Given a root node reference of a BST and a key, delete the node with the given key in the BST. Return the root node reference (possibly updated) of the BST.

Basically, the deletion can be divided into two stages:

Search for a node to remove.
If the node is found, delete the node.
Note: Time complexity should be O(height of tree).

Example:

root = [5,3,6,2,4,null,7]
key = 3

5
/ \
3 6
/ \ \
2 4 7

Given key to delete is 3. So we find the node with value 3 and delete it.

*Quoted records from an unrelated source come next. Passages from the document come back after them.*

/-! The corner cases of the value (R121, R123). -/

theorem horner_at_zero (c : List Elem) : horner c 0x00#8 = c.getD 0 0x00#8 := by
  cases c <;> simp

theorem horner_of_length_one {c : List Elem} (hc : c.length = 1) (x : Elem) : horner c x = c.getD 0 0x00#8 := by
  obtain ⟨c0, rfl⟩ := List.length_eq_one_iff.mp hc
  simp

theorem horner_at_one (c : List Elem) :
    horner c 0x01#8 = (List.range c.length).foldl (fun acc i => acc ^^^ c.getD i 0x00#8) 0x00#8 := by
  apply residue_injective
  rw [residue_horner, residue_one]
  simp only [one_pow, mul_one]
  exact (residue_foldl_gfAdd (c.getD · 0x00#8) c.length).symm

/-! The command (R121). -/

theorem raisesIllegal_rv {op : BitVec 8} (hf : formatOf op = some .rv) (d a b : BitVec 8)
    (h : 7 < d.toNat ∨ 7 < a.toNat) : RaisesIllegal (wordOfBytes op d a b) :=
  raisesIllegal_wordOfBytes hf ((Fields.not_fits_iff _ _).mpr (by simpa [Format.regFields, Format.zeroFields] using h))

@[simp] theorem vectorOperand_zero (s : State) (m : VecMem) : vectorOperand s m 0x00#8 = [] := rfl

theorem count_pos {len : Count} (h : len ≠ 0x00#8) : 0 < len.toNat := by bv_omega

theorem vectorOperand_ne_nil (s : State) (m : VecMem) {len : Count} (h : len ≠ 0x00#8) : vectorOperand s m len ≠ [] := by
  rw [← List.length_pos_iff, vectorOperand_length]
  exact count_pos h

section Clear
variable {s : State} (hs : s.status.err = false)
include hs

theorem exec_eval_zero (rd rs : Reg) : exec (.eval rd rs 0x00#8) s = .next (s.raise .badLen 0x00#8) := by
  simp [exec, execEval, unlessLatched_of_clear hs]

theorem exec_eval_of_ne_zero (rd rs : Reg) {len : Count} (h : len ≠ 0x00#8) :
    exec (.eval rd rs len) s = .next (s.setReg rd (horner (vectorOperand s .cv len) (s.reg rs))) := by
  simp [exec, execEval, unlessLatched_of_clear hs, polyEval_eq_horner (vectorOperand_ne_nil s .cv h)]

end Clear

/-- A loop over the indices of a vector operand reads the elements of the memory. -/
theorem foldl_vectorOperand (s : State) (m : VecMem) (len : Count) (f : Elem → Elem → Elem) (a : Elem) :
    (List.range len.toNat).foldl (fun acc i => f acc ((vectorOperand s m len).getD i 0x00#8)) a =
      (List.range len.toNat).foldl (fun acc i => f acc (s.elem m i)) a :=
  List.foldl_ext _ _ _ fun acc _ hi => congrArg (f acc) (vectorOperand_getD s m len (List.mem_range.mp hi))

/-- Settles O21: the command raises BAD_LEN or writes as there is no coefficient or some, and its corner cases are those
of Horner's loop. -/
theorem evalFollowsItsRule : Obligations.EvalFollowsItsRule := by
  refine ⟨fun rd rs len => ⟨decode_wordOfBytes (by simp [fieldsOfInstr, Instr.opcode]), droppedWhenLatched nofun nofun,
    fun s hs => ⟨?_, fun hlen => ?_⟩⟩, raisesIllegal_rv rfl⟩
  · rintro rfl
    exact raisesFault_of_exec (exec_eval_zero hs rd rs)
  · refine ⟨_, polyEval_eq_horner (vectorOperand_ne_nil s .cv hlen) _,
      writesReg_of_exec (exec_eval_of_ne_zero hs rd rs hlen), ?_, fun hone => ?_⟩
    · rw [← vectorOperand_getD s .cv len (count_pos hlen)]
      rintro (rfl | hzero)
      · exact horner_of_length_one (vectorOperand_length s .cv 0x01#8) _
      · rw [hzero, horner_at_zero]
    · rw [hone, horner_at_one, vectorOperand_length, foldl_vectorOperand s .cv len (· ^^^ ·)]

end Sys2Proof.Machine
end

section
/-!
PROOFS. The interpolation function (43_lagrange_interpolation.md R130, R134): `lagrange` is followed in the field of
residues, where it is the value of Mathlib's Lagrange interpolation polynomial.
-/
namespace Sys2Proof.Machine
open Polynomial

One valid answer is [5,4,6,2,null,null,7], shown in the following BST.

5
/ \
4 6
/ \
2 7

Another valid answer is [5,2,6,null,4,null,7].

5
/ \
2 6
\ \
4 7
Accepted
66,103
Submissions
165,217


/**
 * Definition for a binary tree node.
 * function TreeNode(val) {
 *     this.val = val;
 *     this.left = this.right = null;
 * }
 */
/**
 * @param {TreeNode} root
 * @param {number} key
 * @return {TreeNode}
 */
var deleteNode = function(root, key) {

    var node = root;
    var nodeParent = root;
    var childReference = null;
    
    //Find the node with key
    while(node !== null){
        if(node.val === key){
            break;
        }    
        else if(node.val < key){
            nodeParent = node;
            node = node.right;
            childReference = 'right';
        }
        else{
            nodeParent = node;
            node = node.left;
            childReference = 'left';
        }
    }    
    
    //If node is not in the tree
    if(node === null) return root;
    
    //If node is a leaf
    if(node.left === null && node.right === null){
        if(childReference === null) return null;//Root node matches the key
        nodeParent[childReference] = null;      
    }
    //If node is has one child
    else if(node.left === null){
        if(childReference === null) return node.right;//Root node matches the key
        nodeParent[childReference] = node.right;
         
    }
    else if(node.right === null){
        if(childReference === null) return node.left;//Root node matches the key
        nodeParent[childReference] = node.left;
    }
    //If node is has both children
    else{
        var value = findMinNode(node.right);  
        node.val = value;
        node.right = deleteNode(node.right,value);
    }

    return root;
    
};

var findMinNode = function(node){
    if(node === null) return false;
    while(node.left !== null){
        node = node.left;
    }
    return node.val;
}

I spent the whole morning on this and this is the result I got from the leetcode:

Runtime: 92 ms, faster than 86.76% of JavaScript online submissions for Delete Node in a BST.

Memory Usage: 42.2 MB, less than 32.28% of JavaScript online submissions for Delete Node in a BST.